It was in political and religious knowledge, however, that the intellectual inquiry of the nation was most shown. When the thinking spirit succeeds the active and adventurous in a people, the first thing they will think upon is the true method and grounds of government, both divine and human. Two sides will be taken, the side of Authority and the side of Reason in Religion; the side of Authority and the side of Individual Liberty in Politics.
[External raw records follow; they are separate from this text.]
-- ==== Sys2Proof/Machine/State.lean ====
section
/-! DEFINITION. The state of the BSN-9720 as plain data, and the state right after a cold reset. INVENTORY.md lists every
piece with the rule that names it. Registers that only show other state (counts, masks) are computed where they are read. -/

namespace Sys2Proof.Machine

/-- Why the model could stop a command: nothing raises it but exec's own arms for rows without a meaning. -/
inductive Refusal where
  /-- Raised by exec's arm of a row that has no meaning yet; safe (the model stops). -/
  | notModelled (mnemonic : String)
  deriving DecidableEq, Repr

/-- Faults of the model. The part answers every failure with a code, a register or a reply (Tables 4.6, 11.6, 15.13), so
no behaviour of the spec ends a run. -/
inductive Fault where
  /-- Raised by nothing: kept so that the type is inhabited; safe. -/
  | halted
  deriving DecidableEq, Repr

/-- The outcome of a command. -/
abbrev Out (σ : Type) := Host.Outcome σ Fault Refusal

/-! ## Cores -/

/-- CORE_SEQ.STATE (Table 4.9). -/
inductive SeqState where
  | idle
  | issuing
  | atWait
  | atFence
  | interrupting
  | faulted
  deriving DecidableEq, Repr

/-- A tile register (R99, R101): configuration, in-use flag, rows of PITCH bytes, and scale bytes row after row. -/
structure TReg where
  inUse : Bool := false
  type : Nat := 0
  blk : Nat := 0
  rows : Nat := 0
  cols : Nat := 0
  data : Map Byte := []
  scales : Map Byte := []
  deriving DecidableEq, Repr

/-- The class of an accumulator tile (R79). -/
inductive AccClass where
  | unset
  | fp32
  | int32
  deriving DecidableEq, Repr

/-- The orientation of an accumulator tile (R70). -/
inductive Orient where
  | unset
  | normal
  | transposed
  deriving DecidableEq, Repr

/-- An accumulator tile (R78, R79): element [s][j] is entry 32 × s + j. -/
structure AccTile where
  inUse : Bool := false
  cls : AccClass := .unset
  orient : Orient := .unset
  elems : Map W32 := []
  deriving DecidableEq, Repr

/-- A stationary block (R112): W[k][j] is entry 32 × k + j, an encoding with its scale byte, or masked (R113). -/
structure StatBlock where
  trans : Bool
  type : Nat
  blk : Nat
  elems : List (Option (Nat × Nat))
  deriving DecidableEq, Repr

/-- One carried row of the drain (R92, R120): the unconverted FP32 values, the addresses of the carried block, and the
generator index of its first element. -/
structure CarryRow where
  vals : List Nat
  dataAddr : Nat
  scaleAddr : Nat
  index : Nat
  deriving DecidableEq, Repr

/-- The drain carry (R92, R120). -/
structure Carry where
  record : Nat
  origin : Nat
  rowStep : Nat
  nrows : Nat
  ncols : Nat
  rows : List CarryRow
  deriving DecidableEq, Repr

/-- An active loop (R125): counter, index of its LOOP, index of its ENDL. -/
structure Loop where
  counter : Nat
  start : Nat
  stop : Nat
  deriving DecidableEq, Repr

/-- An instruction that has issued and is unfinished (R128), kept as a pending record when the task is interrupted (R135):
its index, its word, its captured address registers, for a TDR the captured drain record (R129), and how far it has come: the units of a
store that Rambler has taken (R182), or the rows of a load that stand in its register (R107). -/
structure Pending where
  pc : Nat
  word : W64
  regs : Map (BitVec 48)
  drain : List Byte
  done : Nat := 0
  deriving DecidableEq, Repr

/-- The live state of a task on a core: what Table 4.7 saves. `pendings` holds the unfinished instructions (R128, R135). -/
structure Live where
  pc : Nat := 0
  a : Map (BitVec 48) := []
  c : Map W32 := []
  loops : List Loop := []
  tregs : Map TReg := []
  acc : Map AccTile := []
  active : Option StatBlock := none
  shadow : Option StatBlock := none
  carry : Option Carry := none
  tmem : Map Byte := []
  lines : List Nat := []
  pendings : List Pending := []
  deriving DecidableEq, Repr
The Theological Literature of those who declared that reason was supreme as a test of truth, arose with some men who met at Lord Falkland's just before the civil war, and especially with JOHN HALES and WILLIAM CHILLINGWORTH. With them Jeremy Taylor pleaded, as we have seen, the cause of religious liberty and toleration, and of rightness of life as more important than a correct theology. After the Restoration and Revolution, their work was carried on by BISHOP BURNET, ROBERT BOYLE, the philosopher, ARCHBISHOP TILLOTSON, and BISHOP BUTLER, whose Sermons and Analogy of Religion, Natural and Revealed, to the Constitution and Course of Nature, 1736, endeavor to make peace between Authority and Reason. Many other divines of the English Church took one side or another, or opposed the growing Deism. ISAAC BARROW is to be mentioned for his sedate, ROBERT SOUTH for his fierce and witty, eloquence, and in them and in men like EDWARD STILLINGFLEET and WILLIAM SHERLOCK, English theological prose took form.